Этот частный вопрос, имевший, тем не менее, общественное значение, ибо он затрагивал семью принцепса, Август обсуждал с Тиберием — своим главным наследником. Он счел нужным уточнить, что усыновил Тиберия, руководствуясь государственными интересами, и его завещание, составленное в апреле 13 года, начиналось такими словами: «Так как жестокая судьба лишила меня моих сыновей Гая и Луция, пусть моим наследником в размере половины плюс одна шестая будет Тиберий»[232]. Из этого некоторые античные историки сделали вывод, что он не любил Тиберия. Они утверждали, что после последнего разговора с Тиберием Август произнес: «Бедный римский народ, в какие он попадет медленные челюсти!» Они как бы намекали, что Тиберий подобен хищнику, которому доставляет удовольствие продлевать мучения своих жертв. Говорили также, что при всяком приближении вечно угрюмого Тиберия Август сейчас же прерывал веселую или легкомысленную беседу, которую вел[233]. Якобы принцепс согласился назначить его своим наследником, лишь уступив настойчивому давлению Ливии, если не из тщеславной надежды, что при таком жестоком преемнике народ скорее пожалеет о нем.
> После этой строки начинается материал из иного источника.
-- ==== Sys2Proof/Machine/Ecdsa.lean ====
section
/-! DEFINITION. ECDSA verification on brainpoolP384r1, the signature scheme of firmware images (R469; the
curve and the scheme are those the manual names: RFC 5639, FIPS 186). Readings and choices: log 51. -/

namespace Sys2Proof.Machine

/-- The field prime, the coefficients, the base point and its order. -/
def ecP : Nat := 0x8CB91E82A3386D280F5D6F7E50E641DF152F7109ED5456B412B1DA197FB71123ACD3A729901D1A71874700133107EC53
def ecA : Nat := 0x7BC382C63D8C150C3C72080ACE05AFA0C2BEA28E4FB22787139165EFBA91F90F8AA5814A503AD4EB04A8C7DD22CE2826
def ecB : Nat := 0x04A8C7DD22CE28268B39B55416F0447C2FB77DE107DCD2A62E880EA53EEB62D57CB4390295DBC9943AB78696FA504C11
def ecX : Nat := 0x1D1C64F068CF45FFA2A63A81B7C13F6B8847A3E77EF14FE3DB7FCAFE0CBD10E8E826E03436D646AAEF87B2E247D4AF1E
def ecY : Nat := 0x8ABE1D7520F9C2A45CB1EB8E95CFD55262B70B29FEEC5864E19C054FF99129280E4646217791811142820341263C5315
def ecQ : Nat := 0x8CB91E82A3386D280F5D6F7E50E641DF152F7109ED5456B31F166E6CAC0425A7CF3AB6AF6B7FC3103B883202E9046565

/-- `b ^ e` modulo `m`, by the low `n` bits of `e`. -/
def powMod (m : Nat) : Nat → Nat → Nat → Nat
  | 0, _, _ => 1 % m
  | n + 1, b, e =>
    let r := powMod m n (b * b % m) (e / 2)
    if e % 2 = 1 then b * r % m else r

/-- An inverse modulo a prime. -/
def invMod (m a : Nat) : Nat := powMod m 384 (a % m) (m - 2)

/-- A point of the curve in Jacobian coordinates: the affine point (x / z^2, y / z^3), or the point at infinity where
z is 0. No addition needs a division so; the last step of a verification makes the only one. -/
structure EcPoint where
  x : Nat
  y : Nat
  z : Nat
  deriving DecidableEq, Repr

def EcPoint.infinity : EcPoint := ⟨1, 1, 0⟩

/-- Arithmetic modulo the field prime. -/
def fMul (a b : Nat) : Nat := a * b % ecP
def fSub (a b : Nat) : Nat := (a + (ecP - b)) % ecP

/-- Twice a point. -/
def ecDouble (q : EcPoint) : EcPoint :=
  let yy := fMul q.y q.y
  let s := 4 * fMul q.x yy % ecP
  let zz := fMul q.z q.z
  let m := (3 * fMul q.x q.x + fMul ecA (fMul zz zz)) % ecP
  let x := fSub (fMul m m) (2 * s % ecP)
  ⟨x, fSub (fMul m (fSub s x)) (8 * fMul yy yy % ecP), 2 * fMul q.y q.z % ecP⟩

/-- The sum of two points; h and r are the differences of the abscissas and of the ordinates over a common z. -/
def ecAdd (a b : EcPoint) : EcPoint :=
  if a.z = 0 then b
  else if b.z = 0 then a
  else
    let za := fMul a.z a.z
    let zb := fMul b.z b.z
    let u := fMul a.x zb
    let s := fMul a.y (fMul b.z zb)
    let h := fSub (fMul b.x za) u
    let r := fSub (fMul b.y (fMul a.z za)) s
    if h = 0 then (if r = 0 then ecDouble a else EcPoint.infinity)
    else
      let hh := fMul h h
      let hhh := fMul h hh
      let v := fMul u hh
      let x := fSub (fSub (fMul r r) hhh) (2 * v % ecP)
      ⟨x, fSub (fMul r (fSub v x)) (fMul s hhh), fMul h (fMul a.z b.z)⟩

/-- A multiple of a point, by the low `n` bits of the factor. -/
def ecMul : Nat → Nat → EcPoint → EcPoint
  | 0, _, _ => EcPoint.infinity
  | n + 1, k, q =>
    let r := ecMul n (k / 2) (ecDouble q)
    if k % 2 = 1 then ecAdd q r else r

/-- The abscissa of a point; none at infinity. -/
def EcPoint.abscissa (q : EcPoint) : Option Nat :=
  if q.z = 0 then none else some (fMul q.x (invMod ecP (fMul q.z q.z)))

/-- A big-endian integer (R468). -/
def natBE (bs : List Byte) : Nat := bs.foldl (fun n b => 256 * n + b.toNat) 0

/-- A signature over a SHA-384 digest verifies under a 97-byte uncompressed public key. -/
def ecdsaOk (key digest sigR sigS : List Byte) : Bool :=
  let x := natBE ((key.drop 1).take 48)
  let y := natBE ((key.drop 49).take 48)
  let r := natBE sigR
  let s := natBE sigS
  let good := key.head? = some 0x04 ∧ x < ecP ∧ y < ecP ∧ y * y % ecP = (x * x * x + ecA * x + ecB) % ecP ∧
    0 < r ∧ r < ecQ ∧ 0 < s ∧ s < ecQ
  if good then
    let w := invMod ecQ s
    let u := natBE digest * w % ecQ
    let v := r * w % ecQ
    match (ecAdd (ecMul 384 u ⟨ecX, ecY, 1⟩) (ecMul 384 v ⟨x, y, 1⟩)).abscissa with
    | none => false
    | some z => z % ecQ == r
  else false

end Sys2Proof.Machine
end

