/-- The first cycle of a domain's reset: what runs there is halted and incarnations advance (R387, R394). -/
def Polder.resetWork (p : Polder) (x : PolCtx) (d : Dom) : Polder :=
  let p := p.dropHold (p.hasEng d)
  match d with
  | .plot r => p.endWork x r Status.resetAbort true
  | .engine _ => p
  | .die k => if k < 4 then p.endWork x (dieRect k) Status.resetAbort true else p
  | .polder | .power => ([0, 1, 2, 3] : List Nat).foldl (fun p k => p.endWork x (dieRect k) Status.resetAbort true) p

def bump (m : SMap (BitVec 4)) (k : Nat) : SMap (BitVec 4) := SMap.set (fun _ => 0) m k (SMap.get (fun _ => 0) m k + 1)

def Warden.advance (w : Warden) (d : Dom) : Warden :=
  match d with
  | .plot r => { w with cellInc := r.keys.foldl bump w.cellInc }
  | .engine e => { w with engInc := bump w.engInc e }
  | .die k => { w with dieInc := bump w.dieInc k }
  | .polder | .power => { w with polderInc := w.polderInc + 1 }

/-- The incarnation a domain has now (R394). -/
def Warden.incOf (w : Warden) (d : Dom) : BitVec 4 :=
  match d with
  | .plot r => w.incOfCell (r.row0 * 160 + r.col0)
  | .engine e => w.incOfEng e
  | .die k => w.incOfDie k
  | .polder | .power => w.polderInc

/-- WDN_RESETS counts by domain (R405). -/
def Polder.countReset (p : Polder) (d : Dom) : Polder :=
  match d with
  | .plot _ | .engine _ => p.count (WDN + 0x6C) 1 0 8
  | .die _ => p.count (WDN + 0x6C) 1 8 8
  | .polder => p.count (WDN + 0x6C) 1 16 8
  | .power => p.count (WDN + 0x6C) 1 24 8

/-- A FAULT record (R408). -/
def Polder.postFault (p : Polder) (x : PolCtx) (action target cause : Nat) (code : Status) (inc : BitVec 4) : Polder :=
  p.post x 7 action target (BitVec.ofNat 64 (cause + 2 ^ 8 * code.toNat + 2 ^ 16 * inc.toNat))

/-- A reset begins (R387, R389, R390, R394, R396). -/
def Polder.beginReset (p : Polder) (x : PolCtx) (d : Dom) (cause : Nat) (code : Status) (fails : Nat) : Polder :=
  let whole := d = .polder || d = .power
  let p := p.onWdn fun w => { w with
    ladders := w.ladders.filter fun l => !p.contains d l.dom
    recovs := w.recovs.filter fun r => !(whole || d == .die (r.die.getD 5))
    halted := match d with
      | .plot r => w.halted.filter fun h => !h.overlaps r
      | _ => w.halted
    cause := causeWord cause d.num d.target code
    recent := (w.recent.filter fun e => decide (x.ticks < e.2 + 100000)) ++ [(d, x.ticks)] }
  let p := if whole then
      let p := p.onWdn fun w => { w with st := .resetting }
      (p.sendHeartbeats x).notifyAll x 1 (x.ownId p) p.wdn.polderInc
    else p
  let p := p.resetWork x d
  let p := p.onWdn fun w => { w.advance d with
    ladders := w.ladders ++ [⟨d, false, false, cause, code, x.ticks, fails⟩] }
  let p := (p.countReset d).raise WDN 2
  let p := if d = .power then p.raise WDN 5 else p
  p.postFault x d.num d.target cause code (p.wdn.incOf d)

/-- A reset is asked for: dropped within one under way, held back for 1 ms, or begun (R390 to R392). -/
def Polder.startOne (p : Polder) (x : PolCtx) (d : Dom) (cause : Nat) (code : Status) : Polder :=
  let w := p.wdn
  if w.ladders.any fun l => !l.waiting && p.contains l.dom d then p.countReset d
  else if w.ladders.any fun l => l.waiting && l.dom == d then p.countReset d
  else if w.recent.any fun e => decide (x.ticks < e.2 + 100000) && p.blocks e.1 d then
    p.onWdn fun w => { w with ladders := w.ladders ++ [⟨d, true, false, cause, code, x.ticks, 0⟩] }
  else p.beginReset x d cause code 0

/-- A field-die reset resets every plot on the die, also the part of it that lies on another (R387). -/
def Polder.startReset (p : Polder) (x : PolCtx) (d : Dom) (cause : Nat) (code : Status) : Polder :=
  match d with
  | .die k =>
    let across := p.plots.filter fun r => k < 4 && r.overlaps (dieRect k) && !within r (dieRect k)
    let p := across.foldl (fun p r => p.startOne x (.plot r) cause code) p
    p.startOne x d cause code
  | _ => p.startOne x d cause code

/-- WDN_ESCALATE.CEILING (R391). -/
def Polder.ceiling (p : Polder) : Nat := bitsN (p.rd (WDN + 0x40)) 0 3

/-- A reset on the Warden's own initiative stays at or below CEILING (R391). -/
def Polder.ownReset (p : Polder) (x : PolCtx) (d : Dom) (cause : Nat) (code : Status) : Polder :=
  if p.ceiling < d.num then (p.onWdn fun w => { w with cause := causeWord cause d.num d.target code }).raise WDN 10
  else p.startReset x d cause code

/-- A whole halt (R385): the plot is reset, or left halted. -/
def Polder.halt (p : Polder) (x : PolCtx) (r : Rect) (cause : Nat) (code : Status) : Polder :=
  let p := (p.raise WDN 0).haltPlot x r cause code
  if (p.rd (WDN + 0x40)).getLsbD 8 then p.ownReset x (.plot r) cause code
  else p.onWdn fun w => { w with halted := w.halted ++ [r] }

/-- Registers of pages return to their reset values (R519). -/
def Polder.clearPages (p : Polder) (f : Nat → Bool) : Polder :=
  let keep := fun {V : Type} (m : SMap V) => SMap.keep (fun k => !f (k % 2 ^ 26)) m
  { p with regs := keep p.regs, effLo := keep p.effLo, captured := keep p.captured }

/-- An engine after its reset (R387, R388): its page, queue, buffer and tracker. -/
def Polder.resetEng (p : Polder) (x : PolCtx) (e : Nat) : Polder :=
  let v := p.eng e
  let p := p.unpinAll x v.descs
  let p := v.txns.foldl (fun p q =>
    match q.slot with
    | some k => p.countPend k q.txn.epoch false
    | none => p) p
  (p.setEng e Eng.reset).clearPages fun off => off / 0x1000 * 0x1000 == ENGP e

/-- The cells, routers, weirs and slot tables of a rectangle after its reset (R64, R387). -/
def Polder.resetRect (p : Polder) (x : PolCtx) (r : Rect) : Polder :=
  let out := fun (k : Nat) => !r.hasKey k
  let p := p.onGrid fun g =>
    let g := g.advanceEpochs r
    { g with
      cells := SMap.keep out g.cells
      slots := SMap.keep (fun k => out (k / 512 % 40960)) g.slots
      stale := SMap.keep (fun k => out (k / 6)) g.stale
      queues := SMap.keep (fun k => out (k / 6)) g.queues
      beats := g.beats.filter fun b => out b.cell
      dwells := g.dwells.filter fun b => out b.cell
      tokens := g.tokens.filter fun t => out t.cell
      svc := g.svc.filter fun k => out k.cell
      incrs := g.incrs.filter fun i => i.eng || out i.target
      faults := g.faults.filter fun f => out f.1 }
  p.rewriteScales x r
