-- ==== Sys2Proof/Machine/Core.lean ====
section
/-! DEFINITION. The machine for the host: its state, its reasons to stop, its step and its reset state. -/

def Sys2Proof.core : Host.Core := { State := Sys2Proof.Machine.State, Fault := Sys2Proof.Machine.Fault, Refusal := Sys2Proof.Machine.Refusal, step := Sys2Proof.Machine.step, reset := Sys2Proof.Machine.State.reset }
end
Все это слухи, проверить обоснованность которых у нас нет ни малейшей возможности. Так, Светоний, при всей своей враждебности к Тиберию, им не верит, полагая, что они противоречат характеру Августа — человека слишком умного и осторожного, чтобы с таким легкомыслием подойти к решению столь важного вопроса. Он приводит выдержки из писем Августа, подтверждающие, что к Тиберию он относился с большим уважением. Но тот же Светоний рассказывает, что некоторое время спустя после смерти Августа Ливия, обозленная непокорностью Тиберия, вынула из тайника адресованные ей письма Августа, в которых тот осуждал Тиберия за неуживчивость и упрямство[234]. По всей видимости, эти письма относились к тому периоду, когда Тиберий покинул Рим. Когда же под гнетом обстоятельств ему пришлось назначить Тиберия своим наследником, он выказывал ему и уважение, вполне заслуженное, учитывая военные успехи пасынка и его будущее высокое положение, и чисто человеческую привязанность, по которой так тосковала его исстрадавшаяся душа. Тон его писем к Тиберию отличается особой теплотой:
«Прощай, любезнейший мой Тиберий. Желаю тебе счастливо сражаться за меня и наших соратников. Прощай, любезнейший, храбрейший муж и, клянусь моим счастьем, мудрейший из полководцев!»
«Могу только похвалить твои действия в летнем походе, милый Тиберий: я отлично понимаю, что среди стольких трудностей и при такой беспечности солдат невозможно действовать разумнее, чем ты действовал. Все, кто были с тобой, подтверждают, что о тебе можно сказать словами стиха:
«Приходится ли мне раздумывать над чем-нибудь важным, приходится ли на что-нибудь сердиться, клянусь, я тоскую о моем милом Тиберий, вспоминая славные строки Гомера:
«Когда я читаю и слышу о том, как ты исхудал от бесконечных трудов, то разрази меня бог, если я не содрогаюсь за тебя всем телом! Умоляю, береги себя: если мы с твоей матерью услышим, что ты болен, это убьет нас и все могущество римского народа будет под угрозой.
Здоров я или нет, велика важность, если ты не будешь здоров?
Молю богов, чтобы они сберегли тебя для нас и послали тебе здоровье и ныне и всегда, если им не вконец ненавистен римский народ»[236].
Эта бьющая через край нежность, сопровождаемая похвалами и литературными реминисценциями, показывает, что Август прекрасно понимал, насколько прочность возведенного им здания зависит от выдержки Тиберия. Тому исполнился 51 год, и, если его военные таланты ни в ком не вызывают сомнения, обоснованность похвал, расточаемых ему Августом во всех прочих отношениях, не находит подтверждения ни в одном из известных источников. Может быть, Август сознательно лицемерил, подозревая, что его письма будет читать отнюдь не только один их адресат? Или мы должны принимать его слова за чистую монету?
Он видел, что Тиберий мало походил на «доброго правителя». Высокомерный, зажатый, он был необщителен, даже с близкими разговаривал сквозь зубы, а лицо его частенько безобразили густо высыпавшие прыщи. Август, со свойственной ему обидной откровенностью, никогда не делал вид, что не замечает всего этого. Напротив, он не раз выгораживал его перед народом и сенатом, заявляя, что «в недостатках Тиберия повинна природа, а не нрав»[237]. Довольно неуклюжее оправдание, словно призывающее принять недостатки Тиберия как данность и не пытаться вскрыть их глубинные причины. Особенно цинично оно звучало из уст Августа, который в немалой степени приложил руку к шквалу чувств, бушевавших в душе Тиберия.